1) sorry if there are a few sentences that don't quite make sense as you read them. I revised many times and a few phrases or words were not proofread sufficiently. Hopefully the meaning is still clear.

2) It is worth mentioning that you COULD actually just use the first 3 steps and then save your text as an SVG. The result is that videoscribe will draw the outline of each character and then the fill will appear. If the text is sufficiently small and fast in your project, that might still look pretty good.  There is an old video tutorial from videoscribe version 1 showing the way that would look: text- to SVG simple version

3) if your text will be drawn fast in videoscrib...you can probably be more loose and sloppy with your reveal strokes than I was in my screenshots. Just make sure all character get covered. I'd recommend testing your first few attempts in videoscribe to see how they look before taking the time to make a whole bunch of SVGs

-Mike (videoscribe user)


 

I've done this but the problem is that VideoScribe still only draws the outline of the Arabic characters and the colour gets filled in afterwards. 


How do I get VideoScribe to look like it is drawing the whole character in one go, rather than the outline of every character. This is really frustrating.

please attach one of your SVGs so support (or I) can try to identify the problem.

-Mike (videoscribe user)

 

here it is

here's a file which I added a transparent set of strokes over the top of the orginal text - as described in the article.

Thank you for attaching the SVG.

I see what is causing the problem.
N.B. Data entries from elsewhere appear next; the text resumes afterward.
-- ==== Sys2Proof/Certificates/Slice0/Obligations.lean ====
section
/-! DEFINITION. The statements about the model, for the provers. -/

open Sys2Proof Sys2Proof.Machine

/-! ## The queue and time -/

/-- A step takes the command at the front of the queue and runs it with the queue's rest. -/
def Obligations.StepRunsFrontCommand : Prop :=
  ∀ (s : State) (c : Instr) (rest : List Instr), s.pending = c :: rest → step s = exec c { s with pending := rest }

/-! ## Micro-ops -/

/-- R106, R103: the integer and bitwise ops of types INT32 and INT64. They wrap modulo 2^32 or 2^64, take a shift count
modulo the width, and write bits [31:0] with bits [63:32] clear for INT32; nothing but D, its mark and the list position
changes. -/
def Obligations.IntegerOpsCompute : Prop :=
  ∀ (s : State) (v : VeIx) (u : MicroOp), LaneReady s v [u.a, u.b] →
    let a := (s.lane v.val).reg u.a.val
    let b := (s.lane v.val).reg u.b.val
    let a32 : W32 := a.setWidth 32
    let b32 : W32 := b.setWidth 32
    (u.t = 2#2 →
      MicroWrites (.iadd v u) s v u.d ((a32 + b32).setWidth 64) 0 ∧
      MicroWrites (.isub v u) s v u.d ((a32 - b32).setWidth 64) 0 ∧
      MicroWrites (.imul v u) s v u.d ((a32 * b32).setWidth 64) 0 ∧
      MicroWrites (.and v u) s v u.d ((a32 &&& b32).setWidth 64) 0 ∧
      MicroWrites (.or v u) s v u.d ((a32 ||| b32).setWidth 64) 0 ∧
      MicroWrites (.xor v u) s v u.d ((a32 ^^^ b32).setWidth 64) 0 ∧
      MicroWrites (.shl v u) s v u.d ((a32 <<< (b32.toNat % 32)).setWidth 64) 0 ∧
      MicroWrites (.shr v u) s v u.d ((a32 >>> (b32.toNat % 32)).setWidth 64) 0 ∧
      MicroWrites (.sar v u) s v u.d ((a32.sshiftRight (b32.toNat % 32)).setWidth 64) 0) ∧
    (u.t = 3#2 →
      MicroWrites (.iadd v u) s v u.d (a + b) 0 ∧
      MicroWrites (.isub v u) s v u.d (a - b) 0 ∧
      MicroWrites (.imul v u) s v u.d (a * b) 0 ∧
      MicroWrites (.and v u) s v u.d (a &&& b) 0 ∧
      MicroWrites (.or v u) s v u.d (a ||| b) 0 ∧
      MicroWrites (.xor v u) s v u.d (a ^^^ b) 0 ∧
      MicroWrites (.shl v u) s v u.d (a <<< (b.toNat % 64)) 0 ∧
      MicroWrites (.shr v u) s v u.d (a >>> (b.toNat % 64)) 0 ∧
      MicroWrites (.sar v u) s v u.d (a.sshiftRight (b.toNat % 64)) 0)

/-- R96, R106: the arithmetic ops form the exact result of finite operands and round it once; nothing else changes.
R32, R96 to R98: the special operands of the arithmetic ops. A NaN operand gives the canonical NaN, with invalid for a
signalling one; ∞ − ∞, 0 × ∞, 0 ÷ 0 and ∞ ÷ ∞ are invalid; a finite non-zero value divided by zero gives an infinity with
divide-by-zero; an exact zero sum of opposite values is +0, and −0 under RD. -/
def Obligations.ArithmeticOpsRoundOnce : Prop :=
  (∀ (s : State) (v : VeIx) (u : MicroOp) (sa sb sc : Bool) (a b c : Rat), LaneReady s v [u.a, u.b, u.c] →
    u.t = 0#2 ∨ u.t = 1#2 →
    srcVal s v u u.a = .fin sa a → srcVal s v u u.b = .fin sb b → srcVal s v u u.c = .fin sc c →
    let x := (srcVal s v u u.a).rat
    let y := (srcVal s v u u.b).rat
    let z := (srcVal s v u u.c).rat
    (x + y ≠ 0 → MicroRounds (.add v u) s v u (.ofRat (x + y)) 0) ∧
    (x - y ≠ 0 → MicroRounds (.sub v u) s v u (.ofRat (x - y)) 0) ∧
    (x * y ≠ 0 → MicroRounds (.mul v u) s v u (.ofRat (x * y)) 0) ∧
    (x ≠ 0 → y ≠ 0 → MicroRounds (.div v u) s v u (.ofRat (x / y)) 0) ∧
    (x * y + z ≠ 0 → MicroRounds (.fma v u) s v u (.ofRat (x * y + z)) 0) ∧
    (x * y - z ≠ 0 → MicroRounds (.fms v u) s v u (.ofRat (x * y - z)) 0) ∧
    (z - x * y ≠ 0 → MicroRounds (.fnma v u) s v u (.ofRat (z - x * y)) 0)) ∧
  (∀ (s : State) (v : VeIx) (u : MicroOp), LaneReady s v [u.a, u.b] → u.t = 0#2 ∨ u.t = 1#2 →
    let a := srcVal s v u u.a
    let b := srcVal s v u u.b
    let inv : Flags := if a.isSig || b.isSig then flInvalid else 0
    (a.isNan || b.isNan → MicroRounds (.add v u) s v u (.nan false) inv ∧ MicroRounds (.sub v u) s v u (.nan false) inv ∧
      MicroRounds (.mul v u) s v u (.nan false) inv ∧ MicroRounds (.div v u) s v u (.nan false) inv) ∧
    (∀ p, a = .inf p → b = .inf (!p) → MicroRounds (.add v u) s v u (.nan false) flInvalid) ∧
    (∀ p, a = .inf p → b = .inf p → MicroRounds (.sub v u) s v u (.nan false) flInvalid) ∧
    (∀ p q, a = .fin p 0 → b = .inf q → MicroRounds (.mul v u) s v u (.nan false) flInvalid) ∧
    (∀ p q, a = .fin p 0 → b = .fin q 0 → MicroRounds (.div v u) s v u (.nan false) flInvalid) ∧
    (∀ p q, a = .inf p → b = .inf q → MicroRounds (.div v u) s v u (.nan false) flInvalid) ∧
    (∀ p q m, a = .fin p m → b = .fin q 0 → m ≠ 0 → MicroRounds (.div v u) s v u (.inf (p ^^ q)) flDivZero) ∧
    (∀ p m, a = .fin p m → b = .fin (!p) m → m ≠ 0 →
      MicroRounds (.add v u) s v u (.fin (decide ((s.lane v.val).mode u = 4)) 0) 0))

/-- R106, R107: SQRT, RSQRT and the transcendental ops round the exact value of their function once, with the special
cases of the tables. -/
def Obligations.ElementaryOpsRoundOnce : Prop :=
  ∀ (s : State) (v : VeIx) (u : MicroOp), LaneReady s v [u.a] → u.t = 0#2 ∨ u.t = 1#2 →
    let a := srcVal s v u u.a
    let is := fun (i : Instr) (r : FVal × Flags) => MicroRounds i s v u r.1 r.2
    is (.sqrt v u) (fvSqrt a) ∧ is (.rsqrt v u) (fvRsqrt a) ∧
    (u.t = 0#2 →
      is (.exp v u) (fvTrans .exp a) ∧ is (.exp2 v u) (fvTrans .exp2 a) ∧ is (.log v u) (fvTrans .log a) ∧
      is (.log2 v u) (fvTrans .log2 a) ∧ is (.sin v u) (fvTrans .sin a) ∧ is (.cos v u) (fvTrans .cos a) ∧
      is (.tanh v u) (fvTrans .tanh a) ∧ is (.sigmoid v u) (fvTrans .sigmoid a) ∧ is (.erf v u) (fvTrans .erf a)) ∧
    (∀ p, a = .fin p 0 → is (.sqrt v u) (.fin p 0, 0) ∧ is (.rsqrt v u) (.inf false, flDivZero) ∧
      (u.t = 0#2 → is (.log v u) (.inf true, flDivZero) ∧ is (.log2 v u) (.inf true, flDivZero) ∧
        is (.sin v u) (.fin p 0, 0) ∧ is (.tanh v u) (.fin p 0, 0) ∧ is (.erf v u) (.fin p 0, 0) ∧
        is (.cos v u) (.fin false 1, 0))) ∧
    (∀ m, a = .fin true m → m ≠ 0 → is (.sqrt v u) (.nan false, flInvalid) ∧ is (.rsqrt v u) (.nan false, flInvalid) ∧
      (u.t = 0#2 → is (.log v u) (.nan false, flInvalid) ∧ is (.log2 v u) (.nan false, flInvalid))) ∧
    (a = .inf false → is (.sqrt v u) (.inf false, 0) ∧ is (.rsqrt v u) (.fin false 0, 0) ∧
      (u.t = 0#2 → is (.exp v u) (.inf false, 0) ∧ is (.exp2 v u) (.inf false, 0) ∧ is (.log v u) (.inf false, 0) ∧
        is (.log2 v u) (.inf false, 0) ∧ is (.sin v u) (.nan false, flInvalid) ∧ is (.cos v u) (.nan false, flInvalid) ∧
        is (.tanh v u) (.fin false 1, 0) ∧ is (.erf v u) (.fin false 1, 0) ∧ is (.sigmoid v u) (.fin false 1, 0))) ∧
    (a = .inf true → is (.sqrt v u) (.nan false, flInvalid) ∧ is (.rsqrt v u) (.nan false, flInvalid) ∧
      (u.t = 0#2 → is (.exp v u) (.fin false 0, 0) ∧ is (.exp2 v u) (.fin false 0, 0) ∧
        is (.tanh v u) (.fin true 1, 0) ∧ is (.erf v u) (.fin true 1, 0) ∧ is (.sigmoid v u) (.fin false 0, 0)))

/-- R98, R106: MIN, MAX, MINNUM and MAXNUM give one of their operands, with −0 below +0. MIN and MAX give the canonical NaN
for a NaN operand; in MINNUM and MAXNUM a NaN loses to a number. ABS, NEG and COPYSIGN
change the sign bit alone. A signalling NaN raises invalid, but in ABS and NEG, which raise no flag.
R103, R106, R112: NOP does nothing, MOV and SEL copy bits with the mark of the register they copy, and CONST, BCAST and
IDX write constants of type T.
R108: CMP writes 1 where its predicate holds and 0 where it does not: signed and unsigned comparisons of integers, and
comparisons of floating-point values with NaNs unordered. -/
def Obligations.MovesComparesAndSigns : Prop :=
  (∀ (s : State) (v : VeIx) (u : MicroOp), LaneReady s v [u.a, u.b] →
    let ra := (s.lane v.val).reg u.a.val
    let rb := (s.lane v.val).reg u.b.val
    let a32 : W32 := ra.setWidth 32
    let b32 : W32 := rb.setWidth 32
    let a := srcVal s v u u.a
    let b := srcVal s v u u.b
    let gives := fun (i : Instr) (x : FVal) (fl : Flags) => MicroWrites i s v u.d (regOf (fpOf u.t) (rnCode (fpOf u.t) x)) fl
    (u.t = 0#2 ∨ u.t = 1#2 → a.isNan = false → b.isNan = false →
      (fvLt true a b = true → gives (.min v u) a 0 ∧ gives (.minnum v u) a 0 ∧ gives (.max v u) b 0 ∧
        gives (.maxnum v u) b 0) ∧
      (fvLt true b a = true → gives (.min v u) b 0 ∧ gives (.minnum v u) b 0 ∧ gives (.max v u) a 0 ∧
        gives (.maxnum v u) a 0) ∧
      (fvLt true a b = false → fvLt true b a = false → gives (.min v u) a 0 ∧ gives (.minnum v u) a 0 ∧
        gives (.max v u) a 0 ∧ gives (.maxnum v u) a 0)) ∧
    (u.t = 0#2 ∨ u.t = 1#2 → a.isNan || b.isNan → gives (.min v u) (.nan false) (sigFlag [a, b]) ∧
      gives (.max v u) (.nan false) (sigFlag [a, b])) ∧
    (u.t = 0#2 ∨ u.t = 1#2 → a.isNan → b.isNan → gives (.minnum v u) (.nan false) (sigFlag [a, b]) ∧
      gives (.maxnum v u) (.nan false) (sigFlag [a, b])) ∧
    (u.t = 0#2 ∨ u.t = 1#2 → a.isNan → b.isNan = false → gives (.minnum v u) b (sigFlag [a]) ∧
      gives (.maxnum v u) b (sigFlag [a])) ∧
    (u.t = 0#2 ∨ u.t = 1#2 → a.isNan = false → b.isNan → gives (.minnum v u) a (sigFlag [b]) ∧
      gives (.maxnum v u) a (sigFlag [b])) ∧
    (u.t = 0#2 →
      MicroWrites (.abs v u) s v u.d ((a32 &&& 0x7FFFFFFF#32).setWidth 64) 0 ∧
      MicroWrites (.neg v u) s v u.d ((a32 ^^^ 0x80000000#32).setWidth 64) 0 ∧
      MicroWrites (.copysign v u) s v u.d ((a32 &&& 0x7FFFFFFF#32 ||| b32 &&& 0x80000000#32).setWidth 64)
        (sigFlag [a, b])) ∧
    (u.t = 1#2 →
      MicroWrites (.abs v u) s v u.d (ra &&& 0x7FFFFFFFFFFFFFFF#64) 0 ∧
      MicroWrites (.neg v u) s v u.d (ra ^^^ 0x8000000000000000#64) 0 ∧
      MicroWrites (.copysign v u) s v u.d (ra &&& 0x7FFFFFFFFFFFFFFF#64 ||| rb &&& 0x8000000000000000#64)
        (sigFlag [a, b]))) ∧
  (∀ (s : State) (v : VeIx) (u : MicroOp), LaneReady s v [] →
    let l := s.lane v.val
    let cut := fun (x : W64) => if u.t = 0#2 ∨ u.t = 2#2 then (x.setWidth 32 : W32).setWidth 64 else x
    let const := fun (x : W32) =>
      if u.t = 1#2 then BitVec.ofNat 64 (rnCode .fp64 (Fmt.fp32.decode x.toNat))
      else if u.t = 3#2 then x.signExtend 64 else x.setWidth 64
    (∃ t, exec (.veNop v u) s = .next t ∧ LaneFrame s t v none 0) ∧
    MicroMoves (.mov v u) s v u.d (cut (l.reg u.a.val)) (keyGet l.marks u.a.val) ∧
    (keyGet l.marks u.c.val = none →
      let i := if (l.reg u.c.val).toNat % 2 ^ 32 ≠ 0 then u.a else u.b
      MicroMoves (.sel v u) s v u.d (cut (l.reg i.val)) (keyGet l.marks i.val)) ∧
    MicroWrites (.const v u) s v u.d (const u.imm) 0 ∧
    MicroWrites (.bcast v u) s v u.d (const (l.hdr.consts.getD (u.imm.toNat % 16) 0)) 0 ∧
    (u.t = 3#2 → MicroWrites (.idx v u) s v u.d
      (if u.imm.getLsbD 0 then BitVec.ofNat 64 l.pos else BitVec.ofNat 64 (l.hdr.idxBase.toNat + l.elem)) 0)) ∧
  (∀ (s : State) (v : VeIx) (u : MicroOp), LaneReady s v [u.a, u.b] →
    let a := (s.lane v.val).reg u.a.val
    let b := (s.lane v.val).reg u.b.val
    let a32 : W32 := a.setWidth 32
    let b32 : W32 := b.setWidth 32
    let pr := u.imm.toNat % 8
    let gives := fun (r : Bool) (fl : Flags) => MicroWrites (.cmp v u) s v u.d (if r then 1 else 0) fl
    let x := srcVal s v u u.a
    let y := srcVal s v u u.b
    (u.t = 2#2 → (pr = 0 → gives (decide (a32 = b32)) 0) ∧ (pr = 1 → gives (decide (a32 ≠ b32)) 0) ∧
      (pr = 2 → gives (a32.slt b32) 0) ∧ (pr = 3 → gives (a32.sle b32) 0) ∧ (pr = 4 → gives false 0) ∧
      (pr = 5 → gives (a32.ult b32) 0) ∧ (pr = 6 → gives (a32.ule b32) 0)) ∧
    (u.t = 3#2 → (pr = 0 → gives (decide (a = b)) 0) ∧ (pr = 1 → gives (decide (a ≠ b)) 0) ∧
      (pr = 2 → gives (a.slt b) 0) ∧ (pr = 3 → gives (a.sle b) 0) ∧ (pr = 4 → gives false 0) ∧
      (pr = 5 → gives (a.ult b) 0) ∧ (pr = 6 → gives (a.ule b) 0)) ∧
    (u.t = 0#2 ∨ u.t = 1#2 → x.isNan = false → y.isNan = false →
      (pr = 0 → gives (!fvLt false x y && !fvLt false y x) 0) ∧ (pr = 1 → gives (fvLt false x y || fvLt false y x) 0) ∧
      (pr = 2 → gives (fvLt false x y) 0) ∧ (pr = 3 → gives (fvLt false x y || !fvLt false y x) 0) ∧
      (pr = 4 → gives false 0)) ∧
    (u.t = 0#2 ∨ u.t = 1#2 → ∀ p q m n, x = .fin p m → y = .fin q n →
      (pr = 0 → gives (decide (x.rat = y.rat)) 0) ∧ (pr = 1 → gives (decide (x.rat ≠ y.rat)) 0) ∧
      (pr = 2 → gives (decide (x.rat < y.rat)) 0) ∧ (pr = 3 → gives (decide (x.rat ≤ y.rat)) 0)) ∧
    (u.t = 0#2 ∨ u.t = 1#2 → x.isNan || y.isNan →
      (pr = 0 → gives false (sigFlag [x, y])) ∧ (pr = 1 → gives true (sigFlag [x, y])) ∧ (pr = 2 → gives false flInvalid) ∧
      (pr = 3 → gives false flInvalid) ∧ (pr = 4 → gives true (sigFlag [x, y]))))

/-- R96, R106, R108: CVT copies equal types, sign-extends and wraps between the integer types, rounds into floating point, and
clamps into integers with invalid for a NaN or a value out of range; SCALEB rounds A × 2^B once; RINT rounds to an
integral value and raises nothing for a number. -/
def Obligations.ConversionOps : Prop :=
  ∀ (s : State) (v : VeIx) (u : MicroOp), LaneReady s v [u.a, u.b] →
    let l := s.lane v.val
    let a := l.reg u.a.val
    let a32 : W32 := a.setWidth 32
    let m := l.mode u
    let from_ : BitVec 2 := u.imm.setWidth 2
    (u.t = 2#2 → from_ = 2#2 → MicroWrites (.cvt v u) s v u.d (a32.setWidth 64) 0) ∧
    (u.t = 3#2 → from_ = 3#2 → MicroWrites (.cvt v u) s v u.d a 0) ∧
    (u.t = 3#2 → from_ = 2#2 → MicroWrites (.cvt v u) s v u.d (a32.signExtend 64) 0) ∧
    (u.t = 2#2 → from_ = 3#2 → MicroWrites (.cvt v u) s v u.d (a32.setWidth 64) 0) ∧
    (u.t = 0#2 ∨ u.t = 1#2 → (from_ = 2#2 → MicroRounds (.cvt v u) s v u (.ofRat (a32.toInt : Rat)) 0) ∧
      (from_ = 3#2 → MicroRounds (.cvt v u) s v u (.ofRat (a.toInt : Rat)) 0)) ∧
    (u.t = 0#2 → from_ = 1#2 → MicroRounds (.cvt v u) s v u (Fmt.fp64.decode a.toNat) (sigFlag [Fmt.fp64.decode a.toNat])) ∧
    (u.t = 1#2 → from_ = 0#2 →
      MicroRounds (.cvt v u) s v u (Fmt.fp32.decode a32.toNat) (sigFlag [Fmt.fp32.decode a32.toNat])) ∧
    (u.t = 2#2 ∨ u.t = 3#2 → from_ = 0#2 ∨ from_ = 1#2 →
      let x := (fpOf from_).decode (if from_ = 0#2 then a32.toNat else a.toNat)
      let n := if u.t = 2#2 then 31 else 63
      let gives := fun (i : Int) (fl : Flags) =>
        MicroWrites (.cvt v u) s v u.d (if u.t = 2#2 then (BitVec.ofInt 32 i).setWidth 64 else BitVec.ofInt 64 i) fl
      (x.isNan → gives 0 flInvalid) ∧ (x = .inf true → gives (-2 ^ n) flInvalid) ∧
      (x = .inf false → gives (2 ^ n - 1) flInvalid) ∧
      (∀ p q, x = .fin p q →
        let k : Int := roundOn q 0 p m (s.laneR l m)
        let i := if p then -k else k
        (i < -2 ^ n → gives (-2 ^ n) flInvalid) ∧ (2 ^ n - 1 < i → gives (2 ^ n - 1) flInvalid) ∧
        (-2 ^ n ≤ i → i ≤ 2 ^ n - 1 → gives i (if (k : Rat) = q then 0 else flInexact)))) ∧
    (u.t = 0#2 ∨ u.t = 1#2 →
      let x := srcVal s v u u.a
      let k : Int := max (-5000) (min 5000 (((l.reg u.b.val).setWidth 32 : W32).toInt))
      let rint := fun (y : FVal) (fl : Flags) =>
        MicroWrites (.rint v u) s v u.d (regOf (fpOf u.t) (rnCode (fpOf u.t) y)) fl
      (∀ p q, x = .fin p q → MicroRounds (.scaleb v u) s v u (.fin p (q * pow2 k)) 0 ∧
        rint (.fin p (roundOn q 0 p m 0 : Nat)) 0) ∧
      (∀ p, x = .inf p → MicroRounds (.scaleb v u) s v u (.inf p) 0 ∧ rint (.inf p) 0) ∧
      (x.isNan → MicroRounds (.scaleb v u) s v u x (sigFlag [x]) ∧ rint (.nan false) (sigFlag [x])))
I believe that after you made your reveal stroke (step 6), you converted your reveal stroke to an outline, so instead of videoscribe drawing a good reveal stroke, it is drawing around the outline of the reveal stroke.

Please delete the outlined reveal stroke from this SVG, then draw a new reveal stroke as a simple stroked path and change the opacity of that stroked path to zero and re-save it.

I hope that helps,
Mike (videoscribe user)

 

No - it doesn't work - exactly the same outline is happening. On the 2nd layer, I didn't convert to outlines.


It seems as though you might be doing something differently than the guide.

If you have not converted the reveal path to outlines, then another possibility is that you used:
1) the blob brush instead of the pen or pencil tool,
2) the paintbrush instead of the pen or pencil tool, or
3) the pen or pencil tool, but with a STYLE applied to it  instead of using a basic stroked path
4) a different program other than illustrator or inkscape that produces unexpected results.

when saved as an SVG those things might have been converted to the filled outline that you are getting.

Here is a screenshot of your reveal stroke (the blue outline) in your SVG (you may have to do something like right-click and "view image" if you wish to see it full size):


and here is an example of how it should look (the blue path on top of the black text):




-Mike (videoscribe user)

Mike

I'm not using Adobe Illustrator - I'm using Inkscape - so the diagram is not helpful.

OK - I worked it out now. That does work. Thanks.